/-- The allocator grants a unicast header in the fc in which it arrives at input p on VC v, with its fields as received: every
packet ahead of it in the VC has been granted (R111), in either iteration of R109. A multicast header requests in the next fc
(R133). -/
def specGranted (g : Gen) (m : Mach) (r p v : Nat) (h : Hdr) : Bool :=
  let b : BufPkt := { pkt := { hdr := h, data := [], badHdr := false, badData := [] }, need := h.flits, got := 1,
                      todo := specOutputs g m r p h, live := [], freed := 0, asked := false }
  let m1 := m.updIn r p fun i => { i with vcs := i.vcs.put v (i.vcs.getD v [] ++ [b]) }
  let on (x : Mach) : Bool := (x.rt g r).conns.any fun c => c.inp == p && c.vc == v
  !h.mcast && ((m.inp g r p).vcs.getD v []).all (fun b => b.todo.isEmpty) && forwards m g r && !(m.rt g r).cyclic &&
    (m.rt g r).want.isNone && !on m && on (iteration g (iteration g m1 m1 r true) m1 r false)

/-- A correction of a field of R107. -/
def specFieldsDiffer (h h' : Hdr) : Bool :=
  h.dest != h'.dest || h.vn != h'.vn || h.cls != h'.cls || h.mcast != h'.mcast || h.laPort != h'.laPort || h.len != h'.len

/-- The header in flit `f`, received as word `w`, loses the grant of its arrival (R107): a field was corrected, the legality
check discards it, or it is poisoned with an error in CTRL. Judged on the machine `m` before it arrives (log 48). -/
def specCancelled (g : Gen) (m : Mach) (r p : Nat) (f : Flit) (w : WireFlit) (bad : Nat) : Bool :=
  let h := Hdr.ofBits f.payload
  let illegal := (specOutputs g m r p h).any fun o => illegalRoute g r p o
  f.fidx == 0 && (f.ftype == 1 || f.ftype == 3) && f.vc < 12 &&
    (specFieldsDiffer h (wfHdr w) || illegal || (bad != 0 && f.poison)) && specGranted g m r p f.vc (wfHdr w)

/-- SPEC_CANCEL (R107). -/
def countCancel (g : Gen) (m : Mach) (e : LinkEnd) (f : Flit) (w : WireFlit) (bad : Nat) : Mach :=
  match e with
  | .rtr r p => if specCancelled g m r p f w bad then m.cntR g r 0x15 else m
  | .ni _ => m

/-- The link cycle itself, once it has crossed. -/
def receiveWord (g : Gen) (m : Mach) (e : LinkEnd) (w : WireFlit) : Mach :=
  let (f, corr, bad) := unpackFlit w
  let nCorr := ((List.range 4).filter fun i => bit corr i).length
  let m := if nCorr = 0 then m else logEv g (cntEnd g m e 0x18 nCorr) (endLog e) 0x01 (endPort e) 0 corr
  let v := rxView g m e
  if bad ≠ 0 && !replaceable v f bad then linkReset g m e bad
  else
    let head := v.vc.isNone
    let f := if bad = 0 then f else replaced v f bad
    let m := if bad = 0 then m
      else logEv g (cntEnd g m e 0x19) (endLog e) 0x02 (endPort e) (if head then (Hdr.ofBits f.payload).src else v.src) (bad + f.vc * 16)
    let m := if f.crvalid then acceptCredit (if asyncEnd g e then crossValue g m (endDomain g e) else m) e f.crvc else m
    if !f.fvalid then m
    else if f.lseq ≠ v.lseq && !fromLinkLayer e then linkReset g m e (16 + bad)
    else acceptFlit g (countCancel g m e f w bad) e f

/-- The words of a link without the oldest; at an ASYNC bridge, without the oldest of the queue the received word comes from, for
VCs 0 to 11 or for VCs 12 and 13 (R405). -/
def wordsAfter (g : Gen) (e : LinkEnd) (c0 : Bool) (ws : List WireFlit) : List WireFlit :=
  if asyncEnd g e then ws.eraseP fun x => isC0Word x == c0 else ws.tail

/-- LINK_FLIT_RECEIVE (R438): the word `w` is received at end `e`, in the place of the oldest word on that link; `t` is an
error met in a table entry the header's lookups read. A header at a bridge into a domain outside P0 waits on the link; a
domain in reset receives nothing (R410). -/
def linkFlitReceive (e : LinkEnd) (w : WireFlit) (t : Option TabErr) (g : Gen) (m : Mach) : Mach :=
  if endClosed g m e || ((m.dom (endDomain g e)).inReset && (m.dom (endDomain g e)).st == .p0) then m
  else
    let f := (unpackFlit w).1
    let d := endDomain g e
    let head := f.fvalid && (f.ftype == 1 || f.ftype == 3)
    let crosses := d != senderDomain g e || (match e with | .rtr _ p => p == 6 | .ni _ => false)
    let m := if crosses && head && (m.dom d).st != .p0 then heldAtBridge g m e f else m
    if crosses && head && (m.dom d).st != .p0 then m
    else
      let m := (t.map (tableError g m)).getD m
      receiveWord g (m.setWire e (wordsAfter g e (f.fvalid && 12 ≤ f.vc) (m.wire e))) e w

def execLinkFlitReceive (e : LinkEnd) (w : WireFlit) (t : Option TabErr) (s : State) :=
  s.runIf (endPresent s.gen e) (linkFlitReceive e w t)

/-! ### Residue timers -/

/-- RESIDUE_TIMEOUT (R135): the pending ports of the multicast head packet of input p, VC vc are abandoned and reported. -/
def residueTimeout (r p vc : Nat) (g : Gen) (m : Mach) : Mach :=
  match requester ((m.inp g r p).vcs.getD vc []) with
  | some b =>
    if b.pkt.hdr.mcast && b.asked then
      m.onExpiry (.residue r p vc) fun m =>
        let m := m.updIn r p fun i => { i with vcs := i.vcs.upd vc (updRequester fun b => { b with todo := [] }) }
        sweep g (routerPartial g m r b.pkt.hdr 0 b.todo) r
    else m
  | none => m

..........

** Assigned task **
Your task is to restate all of the records above word for word.

** Task result **
/-- The allocator grants a unicast header in the fc in which it arrives at input p on VC v, with its fields as received: every
packet ahead of it in the VC has been granted (R111), in either iteration of R109. A multicast header requests in the next fc
(R133). -/
def specGranted (g : Gen) (m : Mach) (r p v : Nat) (h : Hdr) : Bool :=
  let b : BufPkt := { pkt := { hdr := h, data := [], badHdr := false, badData := [] }, need := h.flits, got := 1,
                      todo := specOutputs g m r p h, live := [], freed := 0, asked := false }
  let m1 := m.updIn r p fun i => { i with vcs := i.vcs.put v (i.vcs.getD v [] ++ [b]) }
  let on (x : Mach) : Bool := (x.rt g r).conns.any fun c => c.inp == p && c.vc == v
  !h.mcast && ((m.inp g r p).vcs.getD v []).all (fun b => b.todo.isEmpty) && forwards m g r && !(m.rt g r).cyclic &&
    (m.rt g r).want.isNone && !on m && on (iteration g (iteration g m1 m1 r true) m1 r false)

/-- A correction of a field of R107. -/
def specFieldsDiffer (h h' : Hdr) : Bool :=
  h.dest != h'.dest || h.vn != h'.vn || h.cls != h'.cls || h.mcast != h'.mcast || h.laPort != h'.laPort || h.len != h'.len

/-- The header in flit `f`, received as word `w`, loses the grant of its arrival (R107): a field was corrected, the legality
check discards it, or it is poisoned with an error in CTRL. Judged on the machine `m` before it arrives (log 48). -/
def specCancelled (g : Gen) (m : Mach) (r p : Nat) (f : Flit) (w : WireFlit) (bad : Nat) : Bool :=
  let h := Hdr.ofBits f.payload
  let illegal := (specOutputs g m r p h).any fun o => illegalRoute g r p o
  f.fidx == 0 && (f.ftype == 1 || f.ftype == 3) && f.vc < 12 &&
    (specFieldsDiffer h (wfHdr w) || illegal || (bad != 0 && f.poison)) && specGranted g m r p f.vc (wfHdr w)

/-- SPEC_CANCEL (R107). -/
def countCancel (g : Gen) (m : Mach) (e : LinkEnd) (f : Flit) (w : WireFlit) (bad : Nat) : Mach :=
  match e with
  | .rtr r p => if specCancelled g m r p f w bad then m.cntR g r 0x15 else m
  | .ni _ => m

/-- The link cycle itself, once it has crossed. -/
def receiveWord (g : Gen) (m : Mach) (e : LinkEnd) (w : WireFlit) : Mach :=
  let (f, corr, bad) := unpackFlit w
  let nCorr := ((List.range 4).filter fun i => bit corr i).length
  let m := if nCorr = 0 then m else logEv g (cntEnd g m e 0x18 nCorr) (endLog e) 0x01 (endPort e) 0 corr
  let v := rxView g m e
  if bad ≠ 0 && !replaceable v f bad then linkReset g m e bad
  else
    let head := v.vc.isNone
    let f := if bad = 0 then f else replaced v f bad
    let m := if bad = 0 then m
      else logEv g (cntEnd g m e 0x19) (endLog e) 0x02 (endPort e) (if head then (Hdr.ofBits f.payload).src else v.src) (bad + f.vc * 16)
    let m := if f.crvalid then acceptCredit (if asyncEnd g e then crossValue g m (endDomain g e) else m) e f.crvc else m
    if !f.fvalid then m
    else if f.lseq ≠ v.lseq && !fromLinkLayer e then linkReset g m e (16 + bad)
    else acceptFlit g (countCancel g m e f w bad) e f

/-- The words of a link without the oldest; at an ASYNC bridge, without the oldest of the queue the received word comes from, for
VCs 0 to 11 or for VCs 12 and 13 (R405). -/
def wordsAfter (g : Gen) (e : LinkEnd) (c0 : Bool) (ws : List WireFlit) : List WireFlit :=
  if asyncEnd g e then ws.eraseP fun x => isC0Word x == c0 else ws.tail

/-- LINK_FLIT_RECEIVE (R438): the word `w` is received at end `e`, in the place of the oldest word on that link; `t` is an
error met in a table entry the header's lookups read. A header at a bridge into a domain outside P0 waits on the link; a
domain in reset receives nothing (R410). -/
def linkFlitReceive (e : LinkEnd) (w : WireFlit) (t : Option TabErr) (g : Gen) (m : Mach) : Mach :=
  if endClosed g m e || ((m.dom (endDomain g e)).inReset && (m.dom (endDomain g e)).st == .p0) then m
  else
    let f := (unpackFlit w).1
    let d := endDomain g e
    let head := f.fvalid && (f.ftype == 1 || f.ftype == 3)
    let crosses := d != senderDomain g e || (match e with | .rtr _ p => p == 6 | .ni _ => false)
    let m := if crosses && head && (m.dom d).st != .p0 then heldAtBridge g m e f else m
    if crosses && head && (m.dom d).st != .p0 then m
    else
      let m := (t.map (tableError g m)).getD m
      receiveWord g (m.setWire e (wordsAfter g e (f.fvalid && 12 ≤ f.vc) (m.wire e))) e w

def execLinkFlitReceive (e : LinkEnd) (w : WireFlit) (t : Option TabErr) (s : State) :=
  s.runIf (endPresent s.gen e) (linkFlitReceive e w t)

/-! ### Residue timers -/

/-- RESIDUE_TIMEOUT (R135): the pending ports of the multicast head packet of input p, VC vc are abandoned and reported. -/
def residueTimeout (r p vc : Nat) (g : Gen) (m : Mach) : Mach :=
  match requester ((m.inp g r p).vcs.getD vc []) with
  | some b =>
    if b.pkt.hdr.mcast && b.asked then
      m.onExpiry (.residue r p vc) fun m =>
        let m := m.updIn r p fun i => { i with vcs := i.vcs.upd vc (updRequester fun b => { b with todo := [] }) }
        sweep g (routerPartial g m r b.pkt.hdr 0 b.todo) r
    else m
  | none => m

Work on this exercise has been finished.